The editor includes a paper in the report by
checking its box. On the bottom of the list,
there are three buttons: "select all", "clear
all" and "move to sorting". "select all" will
select all papers, "clear all" will deselect all
papers, and "finish" will move the the
editor to the sorting screen.
-
When the editor has moved to sorting,
the editor sees only the list of selected
papers. The selection check boxes are
gone, instead the editor sees PLUS, a text
box and a MINUS in next to each paper.
The PLUS and MINUS are hyperlinks. If they
are click, the paper moves one up or
one down. At the bottom, there is a button
"use numbers". If that button is clicked,
the software uses positive
integer numbers the editor has
entered in the boxes. If a
box does not contain a positive
integer, its contents is
ignored. Otherwise
the software proceeds from the bottom, and
moves any paper with a number to the place suggested
by that number, and then proceeds upwards
to the next paper as found when the process
started. This process can be repeated.
When the editor has finished sorting she
presses a "view text" button.
-
If the editor has pressed "view text" she will see a
HTML page that looks like fixed width font email.
At the same time a test
report is sent editor's address.
Editors are encouraged
to send a test issue first.
-
When an issue is ready for sending, a text view
of the report issue is generated.
This text
view is plain text in UTF-8 encoding. A
HTML view is also computed. Both are
packaged as multipart/alternatives and
mailed together to subscribers.
-
Once the issue has been sent out, the
editor is returned to the all-view screen.
The corresponding
nep-all report has disappeared from the
screen.
- General procedures for the GE
-
The GE, or, more generally, all the
people who have shell access to the machine
where NEP runs can change any aspect of its behavior
by manipulating simple text files.
-
The GE uses shell access
to maintain the passwords
file with the passwords of editors.
-
The GE uses shell access to launch a script that
composes the nep-all report. This report is composed
as an AMF file. When the script that composes
the new nep-all report is finished,
the report can then be manually
edited by the GE to remove papers that appear
to be old. When finished, the GE examines if the
file is still well-formed XML. Finally, the
GE launches the pre-sorting script.
-
After the nep-all issue file
is created, the GE uses regwes to
compose the nep-all report.
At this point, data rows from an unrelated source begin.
-- ==== Sys2Proof/Certificates/Slice0/Obligations.lean ====
section
/-! DEFINITION. The statements about the block for the provers. -/
section

open Sys2Proof Sys2Proof.Machine

/-- A step runs the command at the front of the queue. (The model's queue (NOTES.md, log entry 1)) -/
def Obligations.StepRunsTheFrontCommand : Prop :=
  ∀ (c : Instr) (r : List Instr) (s : State), s.pending = c :: r → step s = exec c { s with pending := r }

/-- Every step keeps the memory canonical and the queue well formed. (03_corner_turn_memory.md, 10_host_rings.md (R259,
R271)) -/
def Obligations.EveryStepKeepsTheStateSound : Prop :=
  ∀ s t : State, s.Inv → step s = .next t → t.Inv

/-- The state after power-on is sound. (14_reset_sleep_power.md) -/
def Obligations.ResetIsSound : Prop :=
  State.reset.Inv

/-- HBM contents change only through the commands that write memory or restart the device. (10_host_rings.md (R246, R259,
R268, R271), 14_reset_sleep_power.md (R356, R367, R369, R370, R374)) -/
def Obligations.OnlyNamedCommandsWriteHbm : Prop :=
  ∀ (c : Instr) (s t : State), writesHbm c = false → restarts c = false → exec c s = .next t →
    ∀ a n : Nat, t.hbmRead a n = s.hbmRead a n

/-- Committed registers change only through the commits, the immediate registers and the start. (00_scope.md (R17, R18),
10_host_rings.md (R247)) -/
def Obligations.CommittedSetupChangesOnlyByItsCommands : Prop :=
  ∀ (c : Instr) (s t : State), writesCommitted c = false → restarts c = false → exec c s = .next t →
    ∀ off : Nat, t.reg off = s.reg off

/-- Once sealed, the setup stays sealed until the device restarts or sleeps. (10_host_rings.md (R247)) -/
def Obligations.SealStaysUntilARestart : Prop :=
  ∀ (c : Instr) (s t : State), restarts c = false → s.setup.sealed = true → exec c s = .next t → t.setup.sealed = true

/-- The state after power-on. (00_scope.md (R17), 10_host_rings.md (R247, R250), 08_cellek_engines.md (R216),
11_tenants_arbitration_locks.md (R295), 14_reset_sleep_power.md (R353, R354)) -/
def Obligations.ResetLeavesTheColdState : Prop :=
  (∀ off : Nat, State.reset.reg off = (coldReg off).toNat ∧ State.reset.shadowReg off = (coldReg off).toNat) ∧
  State.reset.setup.sealed = false ∧ State.reset.setup.busy = false ∧ State.reset.setup.lost = false ∧
  (∀ fn q : Nat, (State.reset.ring fn q).state = .off ∧ (State.reset.ring fn q).p = 0 ∧ (State.reset.ring fn q).c = 0) ∧
  (∀ x : Nat, (State.reset.lane x).st = .down ∧ (State.reset.group x).st = .disabled) ∧
  (∀ c : Nat, (State.reset.chain c).state = .free) ∧
  (∀ e : Nat, (State.reset.eng e).st = .reset ∧ (State.reset.eng e).pc = 0 ∧ (State.reset.eng e).pend = 0) ∧
  (∀ n : Nat, (State.reset.lock n).holder = none ∧ (State.reset.lock n).mark = 0 ∧ (State.reset.lock n).waiters = []) ∧
  (∀ d : Nat, (State.reset.dom d).valid = false) ∧
  State.reset.rst.powerGood = false ∧ State.reset.rst.power = .off ∧ State.reset.hbm = [] ∧ State.reset.pending = []

/-- A step with no command waiting is one management clock cycle. (13_time_and_reference.md (R330)) -/
def Obligations.IdleStepCountsTime : Prop :=
  ∀ s : State, s.pending = [] →
    ∃ t, step s = .next t ∧ t.time.c = (if s.time.running then s.time.c + 5 else s.time.c)

/-- What every ring command meets before its own checks. (10_host_rings.md (R247, R255, R256, R257),
14_reset_sleep_power.md (R370)) -/
def Obligations.RingCommandPrologue : Prop :=
  ∀ (i : Instr) (opc : Nat) (pf : Bool) (c : RingCmd) (s : State), ringCmd i = some (opc, pf, c) →
    (s.canStart c.fn c.q c.fence = false → exec i s = .next s) ∧
    (s.readable c = true → s.rst.sleep ≠ .awake → exec i s = .next ((s.begun c).complete (s.refOf c opc) stSleeping noField 0)) ∧
    (s.readable c = true → s.rst.sleep = .awake → (c.reserved = true ∨ c.version ≠ 1) →
      exec i s = .next ((s.begun c).complete (s.refOf c opc) stConflict 0 0)) ∧
    (s.readable c = true → s.rst.sleep = .awake → c.reserved = false → c.version = 1 → pf = true → c.fn ≠ 0 →
      exec i s = .next ((s.begun c).complete (s.refOf c opc) stDecerr 0 0))

/-- NOP completes OK. (10_host_rings.md (R256, R257, Table 10.8)) -/
def Obligations.NopCompletesOk : Prop :=
  ∀ (c : RingCmd) (s : State), s.starts false c = true →
    ∃ t, exec (.nop c) s = .next t ∧ t = { s with rings := t.rings, tlb := t.tlb } ∧
      t.rings = ((s.consume c.fn c.q).complete (s.refOf c 0x00) stOK 0 0).rings

/-- A doorbell publishes the index of its ring. (10_host_rings.md (R250, R253, Table 10.4)) -/
def Obligations.DoorbellPublishesTheIndex : Prop :=
  ∀ (fn : Fin 256) (q : Fin 128) (v : W32) (s : State),
    let r := s.ring fn q
    let i := BitVec.ofNat 24 v.toNat
    s.ready = true → s.fnExists fn = true → r.enabled = true → r.state = .run → r.goodIndex i = true →
    (r.kind = 0 → exec (.doorbell fn q v) s = .next (s.modRing fn q fun r => { r with p := i, tail := i })) ∧
    (r.kind ≠ 0 → bit v.toNat 31 = false → exec (.doorbell fn q v) s = .next (s.modRing fn q fun r => r.publish i)) ∧
    (r.kind ≠ 0 → bit v.toNat 31 = true →
      ∃ t, exec (.doorbell fn q v) s = .next t ∧ t = { s with rings := t.rings, fns := t.fns, out := t.out } ∧ (t.ring fn q).c = i ∧
        (t.ring fn q).armed = decide ((r.p - i).toNat = 0) ∧
        t.out = s.out ++ (if (r.p - i).toNat ≠ 0 ∧ (s.fn fn).msixMask.contains r.vec = false then [.msix fn r.vec] else []))

/-- A doorbell that breaks the rules, and a ring read that times out, place the ring in ERROR. (10_host_rings.md (R250,
R254), 11_tenants_arbitration_locks.md (R298)) -/
def Obligations.BadDoorbellStopsTheRing : Prop :=
  ∀ (fn : Fin 256) (q : Fin 128) (v : W32) (s : State),
    let r := s.ring fn q
    let i := BitVec.ofNat 24 v.toNat
    (s.ready = true → s.fnExists fn = true → r.enabled = true → r.state = .run → r.goodIndex i = false →
      exec (.doorbell fn q v) s = .next ((s.modRing fn q fun r => { r with tail := i }).ringError fn q 1)) ∧
    (r.enabled = false → exec (.doorbell fn q v) s = .next s) ∧
    (r.runs 0 = true → r.used ≠ 0 → exec (.ringReadTimeout fn q) s = .next (s.ringError fn q 3))

/-- Completions, records and the overflow event are written at the producer index. (10_host_rings.md (R251, R252, R253,
R257, R263)) -/
def Obligations.RingWritesReachTheHost : Prop :=
  ∀ (fn : Fin 256) (q : Fin 128) (acc : HostAcc) (s : State),
    let r := s.ring fn q
    (∀ (c : Cpl) (cs : List Cpl) (a : Nat) (u : State), r.cplWait = c :: cs → r.runs 1 = true → r.isFull = false →
      s.translate fn (r.base + 16 * (r.p.toNat % r.depth)) true acc = (u, some a) →
      exec (.completionWrite fn q acc) s = .next (((u.emit (.hostWrite fn (r.base + 16 * (r.p.toNat % r.depth))
        (c.bytes ((r.p.toNat / r.depth + 1) % 2) (s.ring fn c.cmd.q).c.toNat))).modRing fn q
          fun x => { x with p := x.p + 1, cplWait := cs }).ringIrq fn q)) ∧
    (∀ (x : Rec) (xs : List Rec) (a : Nat) (u : State), r.staged = x :: xs → r.runs 2 = true → (x.len + 63) / 64 * 64 ≤ r.room →
      s.translate fn (r.base + r.p.toNat % r.capacity) true acc = (u, some a) →
      let p := r.p + BitVec.ofNat 24 ((x.len + 63) / 64 * 64)
      let w := (u.forEach (wrapWrites fn r.base r.capacity (r.p.toNat % r.capacity) x.bytes) State.emit).emit
        (.hostWrite fn r.wb (le32 p.toNat))
      exec (.outRecordWrite fn q acc) s = .next (((match x.die with | some d => w.subStaging d x.tenant x.len | none => w).modRing fn q
        fun y => { y with p := p, staged := xs, recEnds := y.recEnds ++ [p] }).ringIrq fn q)) ∧
    (∀ g : Ring, s.ring fn (s.fn fn).evtQ = g → (s.fn fn).evtFull ≠ 0 → (s.fn fn).evtValid = true → g.runs 3 = true → g.isFull = false →
      exec (.evtOverflow fn) s = .next ((s.writeEvt fn (s.fn fn).evtQ (0x06 * 256) (15 * 2 ^ 28) (s.fn fn).evtFull 0).modFn fn
        fun f => { f with evtFull := 0 }))

/-- A register write follows the access code of its field. (00_scope.md (R16, R17), 10_host_rings.md (R245, R247, R248)) -/
def Obligations.RegisterWritesFollowTheirAccess : Prop :=
  ∀ (fn : Fin 256) (off size : Nat) (v : W32) (bar : Bar) (q : Fin 128) (s : State),
    ((size ≠ 4 ∨ off % 4 ≠ 0 ∨ s.fnExists fn = false) → exec (.registerWrite fn bar off size v) s = .next s) ∧
    (∀ d : RegDesc, s.ready = true → s.setup.busy = false → off % 4 = 0 → findReg off = some d → d.rw = 0 → d.ws ≠ 0 →
      off ≠ 0x300000 → (off < 0x400100 ∨ 0x400140 ≤ off) → (off < 0xB50004 ∨ 0xB50060 ≤ off ∨ off % 8 = 0) → off ≠ 4 →
      off < 0xE10000 → off ≠ 0xD00140 → off ≠ 0xD0014C →
      (s.setup.sealed = false →
        exec (.registerWrite 0 .bar2 off 4 v) s = .next (s.setShadow off (mergeBits d.ws (s.shadowReg off) v.toNat))) ∧
      (s.setup.sealed = true → exec (.registerWrite 0 .bar2 off 4 v) s = .next s)) ∧
    (s.ready = true → s.setup.busy = false →
      exec (.registerWrite 0 .bar2 0xE00020 4 v) s = .next (s.setBoth 0xE00020 (mergeBits 0xFFFFFFFF (s.reg 0xE00020) v.toNat))) ∧
    (s.ready = true → s.setup.busy = true → off % 4 = 0 → (off < 0xE10000 ∨ 0xE20000 ≤ off) →
      exec (.registerWrite 0 .bar2 off 4 v) s = .next { s with setup := { s.setup with lost := true } }) ∧
    (s.ready = true → s.fnExists fn = true →
      exec (.registerWrite fn .bar0 (0x1000 + 32 * q.val) 4 v) s =
        .next (s.modRing fn q fun r => { r with sh := { r.sh with baseLo := BitVec.ofNat 32 (v.toNat &&& 0xFFFFF000) } }))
The subject editors
are informed about the new nep-all issue by
virtue of being members of nep-all. Details
on how they get there are to be found in the
NEP technical guide.
- Pre-sorting
-
In order to make life for the subject editors easier,
reports may be pre-sorted. Pre-sorting is a process
by which a computer program makes a guess on
which documents are most likely to be included
in the subject report issue.
-
For the nep-all issue, pre-sorting writes a
random order of the papers.
-
At the time of writing, no subject
pre-sorting procedure
has been defined. But the current setup has to
take account of pre-sorting because it is likely
to take some time. It will take time to sort
the nep-all issue for a report, and it will take
take a lot of time to sort for all subjects.
-
When pre-sorting for a subject is finished, the
report editor is informed with an email that
a new report issue has been pre-sorted. While
pre-sorting is is progress, only
the non-pre-sorted version of the
report appear in the all-view screen.